Re: Cassandra node JVM hang during node repair a table with materialized view

2020-04-16 Thread Ben G
Thanks a lot. We are working on removing views and control the partition
size.  I hope the improvements help us

Best regards

Gb

Erick Ramirez  于2020年4月16日周四 下午2:08写道:

> GC collector is G1.  I ever repair the node after scale up. The JVM issue
>> reproduced.  Can I increase the heap to 40 GB on a 64GB VM?
>>
>
> I wouldn't recommend going beyond 31GB on G1. It will be diminishing
> returns as I mentioned before.
>
> Do you think the issue is related to materialized view or big partition?
>>
>
> Yes, materialised views are problematic and I don't recommend them for
> production since they're still experimental.

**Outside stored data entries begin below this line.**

/-! ### The waits (R71, R72, R190) -/

/-- The report of one SETTLED tile ends the waits on the settled windows that touch it. -/
theorem State.settledReport_ends (s : State) (w : Window) (m : TileId) :
    (w.rect.tiles.any ([m].contains ·) && s.windowSettled w) = true ↔
      w.rect.touches m = true ∧ ∀ n : TileId, w.rect.touches n = true → s.tiles[n].state = .settled := by
  simp only [State.windowSettled, TileRec.isSettled, Bool.and_eq_true, List.any_eq_true, List.all_eq_true,
    Rect.mem_tiles, List.contains_iff_mem, List.mem_singleton, exists_eq_right, decide_eq_true_eq]

theorem State.settledReport_port_of_settled {s : State} {q : PortId} {v : Wait} {w : Window}
    (hv : s.ports[q].wait = some v) (hw : s.windows[v.window] = some w) {m : TileId} (ht : w.rect.touches m = true)
    (hall : ∀ n : TileId, w.rect.touches n = true → s.tiles[n].state = .settled) :
    (s.settledReport [m]).ports[q] = s.ports[q].endWait .ok := by
  have hends := (s.settledReport_ends w m).mpr ⟨ht, hall⟩
  unfold State.settledReport
  rw [Fin.getElem_fin, State.endWaits_port]
  simp only [Fin.getElem_fin] at hv hw ⊢
  simp only [hv, hw, hends, if_true]

theorem State.settledReport_port_of_open {s : State} {q : PortId} {v : Wait} (hv : s.ports[q].wait = some v)
    {m : TileId} (hopen : ∀ w, s.windows[v.window] = some w → w.rect.touches m = true →
      ¬∀ n : TileId, w.rect.touches n = true → s.tiles[n].state = .settled) :
    (s.settledReport [m]).ports[q] = s.ports[q] := by
  unfold State.settledReport
  rw [Fin.getElem_fin, State.endWaits_port]
  cases hw : s.windows[v.window] with
  | none =>
    simp only [Fin.getElem_fin] at hv hw ⊢
    simp only [hv, hw, Bool.false_eq_true, if_false]
  | some w =>
    have hgoes : (w.rect.tiles.any ([m].contains ·) && s.windowSettled w) = false :=
      Bool.eq_false_iff.mpr fun hends =>
        hopen w hw ((s.settledReport_ends w m).mp hends).1 ((s.settledReport_ends w m).mp hends).2
    simp only [Fin.getElem_fin] at hv hw ⊢
    simp only [hv, hw, hgoes, Bool.false_eq_true, if_false]

/-- A wait ends at the completion where its window touches the tile and all its tiles are then SETTLED. -/
theorem State.jobReported_port_of_settled {s : State} {e : EngineId} {j : Job} {q : PortId} {v : Wait} {w : Window}
    (hv : s.ports[q].wait = some v) (hw : s.windows[v.window] = some w) (ht : w.rect.touches j.tile = true)
    (hall : ∀ n : TileId, w.rect.touches n = true → (s.jobLeft e j).tiles[n].state = .settled) :
    (s.jobReported e j).ports[q] = s.ports[q].endWait .ok := by
  have hsettled : (s.recordAfter j).isSettled = true := by
    have hjob := hall j.tile ht
    rw [State.jobLeft_tile, if_pos rfl] at hjob
    exact decide_eq_true hjob
  rw [State.jobReported, if_pos hsettled]
  exact State.settledReport_port_of_settled (s := s.jobLeft e j) hv hw ht hall

/-- Every other wait goes on. -/
theorem State.jobReported_port_of_open {s : State} {e : EngineId} {j : Job} {q : PortId} {v : Wait}
    (hv : s.ports[q].wait = some v) (hopen : ∀ w, s.windows[v.window] = some w → w.rect.touches j.tile = true →
      ¬∀ n : TileId, w.rect.touches n = true → (s.jobLeft e j).tiles[n].state = .settled) :
    (s.jobReported e j).ports[q] = s.ports[q] := by
  unfold State.jobReported
  split_ifs
  · exact State.settledReport_port_of_open (s := s.jobLeft e j) hv hopen
  · rfl

theorem State.handed_jobReported (s : State) (e : EngineId) (j : Job) : s.handed (s.jobReported e j) [] := by
  unfold State.jobReported
  split_ifs
  · exact State.handed_endWaits_ok (s.jobLeft e j) _
  · exact State.handed_of_ports rfl

/-! ### The completion as a whole -/

/-- The state a completed job leaves, while the rail is ON. -/
def State.jobCompleted (s : State) (e : EngineId) (j : Job) : State :=
  (s.jobReported e j).arbiter.checkHold.finish

theorem exec_jobCompletion {s : State} {e : EngineId} {j : Job} (hj : s.engines[e] = some j) (h0 : j.frames = 0)
    (hr : s.railOn = true) : exec (.jobCompletion e) s = .next (s.jobCompleted e j) := by
  have hon : (s.jobReported e j).railOn = true := by
    rw [s.jobReported_frame]
    exact hr
  have hreact : s.completeJob e = (s.jobReported e j).arbiter.checkHold := by
    unfold State.completeJob
    rw [hj]
    simp only
    rw [if_pos h0, State.finishJob_eq, State.driveReact_on hon]
  have hkept : (s.jobReported e j).alerts = s.alerts ∧ (s.jobReported e j).panelTest = s.panelTest ∧
      (s.jobReported e j).chimes = s.chimes := by
    rw [s.jobReported_frame]
    exact ⟨rfl, rfl, rfl⟩
  show Host.Outcome.next (s.whole (State.completeJob e)) = _
  rw [State.whole_of_same, hreact]
  · rfl
  · rw [hreact, State.checkHold_alerts, State.arbiter_alerts, hkept.1]
  · rw [hreact, ← hkept.2.1]
    simp [State.panelTest]
  · rw [hreact, State.checkHold_chimes, State.arbiter_chimes, hkept.2.2]

/-- A job that has frames left does not complete (log 3). -/
theorem exec_jobCompletion_of_frames {s : State} {e : EngineId} {j : Job} (hj : s.engines[e] = some j)
    (h0 : 0 < j.frames) : exec (.jobCompletion e) s = .next s.finish := by
  have hsame : s.completeJob e = s := by
    unfold State.completeJob
    rw [hj]
    exact if_neg h0.ne'
  show Host.Outcome.next (s.whole (State.completeJob e)) = _
  rw [State.whole, hsame, State.heardSince_self]

section
variable (s : State) (e : EngineId) (j : Job)

theorem State.jobCompleted_panel : (s.jobCompleted e j).panel = s.panel.set j.tile (known j.snapshot) := by
  rw [State.jobCompleted, State.finish_panel, State.checkHold_panel, State.arbiter_panel, s.jobReported_frame]
  rfl

theorem State.jobCompleted_tiles : (s.jobCompleted e j).tiles = (s.jobReported e j).arbiter.tiles := by
  rw [State.jobCompleted, State.finish_tiles, State.checkHold_tiles]

theorem State.jobCompleted_engines : (s.jobCompleted e j).engines = (s.jobReported e j).arbiter.engines := by
  rw [State.jobCompleted, State.finish_engines, State.checkHold_engines]

theorem State.jobReported_tiles : (s.jobReported e j).tiles = (s.jobLeft e j).tiles := by
  rw [s.jobReported_frame]

theorem State.jobReported_engines : (s.jobReported e j).engines = s.engines.set e none := by
  rw [s.jobReported_frame]
  rfl

theorem State.jobReported_rail : (s.jobReported e j).rail = s.rail := by
  rw [s.jobReported_frame]
  rfl

theorem State.jobReported_railOn : (s.jobReported e j).railOn = s.railOn :=
  State.railOn_of_rail (congrArg Rail.state (s.jobReported_rail e j))

/-- The completion changes the panel, the tiles, the engines, the rail and the Port Units alone. -/
theorem State.jobCompleted_frame : s.jobCompleted e j = { s with
    panel := (s.jobCompleted e j).panel, tiles := (s.jobCompleted e j).tiles, engines := (s.jobCompleted e j).engines
    rail := (s.jobCompleted e j).rail, ports := (s.jobCompleted e j).ports } := by
  have hleft : s.jobReported e j = { s with
      panel := (s.jobReported e j).panel, tiles := (s.jobReported e j).tiles, engines := (s.jobReported e j).engines
      ports := (s.jobReported e j).ports } := by
    rw [s.jobReported_frame]
    rfl
  unfold State.jobCompleted
  apply State.ext_fields <;> simp <;> rw [hleft]
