-- ==== Sys2Proof/Word.lean ====
section
/-! DEFINITION. The two word types of the machine (spec/10_state.md R20). Every value is unsigned (R9). -/

namespace Sys2Proof

/-- One byte: a general register, a timer, a memory cell, the literal `NN`. -/
abbrev Byte := BitVec 8

/-- Sixteen bits: the program counter, the index register, a stack entry, an instruction word. -/
abbrev Word := BitVec 16

/-- The number of a general register V0 to VF (R21): a 4-bit field, so no number is out of range. -/
abbrev Reg := Fin 16

end Sys2Proof
end

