-- ==== Sys2Proof/Machine/IndexMemory.lean ====
section
/-! DEFINITION. Index register and memory (spec/43_index_and_memory.md). -/

namespace Sys2Proof.Machine

/-- `ANNN` (R151). -/
def execLdI (nnn : BitVec 12) (s : State) : Result := .next (s.setI (nnn.zeroExtend 16)).advance

/-- `FX1E` (R152): the sum modulo 65536; the flag is of the unreduced sum (D16). -/
def execAddI (x : Reg) (s : State) : Result :=
  .next ((s.setI (s.i + (s.getV x).zeroExtend 16)).setV 0xF (indexOverflowFlag s.i (s.getV x))).advance

/-- `FX29` (R153): no masking of VX (D22). -/
def execLdF (x : Reg) (s : State) : Result := .next (s.setI ((s.getV x).zeroExtend 16 * 5)).advance

/-- `FX33` (R154). -/
def execLdB (x : Reg) (s : State) : Result :=
  checkBytes s.i.toNat 3 (.next (s.setMem (s.mem.writeBlock s.i.toNat (decimalDigits (s.getV x)))).advance)

/-- `FX55` (R155): `I` moves past the stored block (D19). -/
def execStoreRegs (x : Reg) (s : State) : Result :=
  checkBytes s.i.toNat (x.val + 1)
    (.next ((s.setMem (s.mem.writeBlock s.i.toNat (registerBlock x s))).setI (indexPast x s)).advance)

/-- `FX65` (R156): `I` moves past the loaded block (D19). -/
def execLoadRegs (x : Reg) (s : State) : Result :=
  checkBytes s.i.toNat (x.val + 1) (.next ((s.setRegs (loadedRegisters x s)).setI (indexPast x s)).advance)

end Sys2Proof.Machine
end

But if I were to guess, I'd
> say your problem is more an issue with large partitions and too many
> tombstones both putting pressure on the heap.
>
> The thing is if you can't bootstrap because you're running into the
> TombstoneOverwhelmException (I'm guessing), I can't see how you wouldn't
> run into it with repairs. In any case, try running repairs on the smaller
> tables first and work on the remaining tables one-by-one. But bootstrapping
> a node with repairs is a very expensive exercise than just plain old
> bootstrap. I get that you're in a tough spot right now so good luck!
>


-- 

Thanks
Guo Bin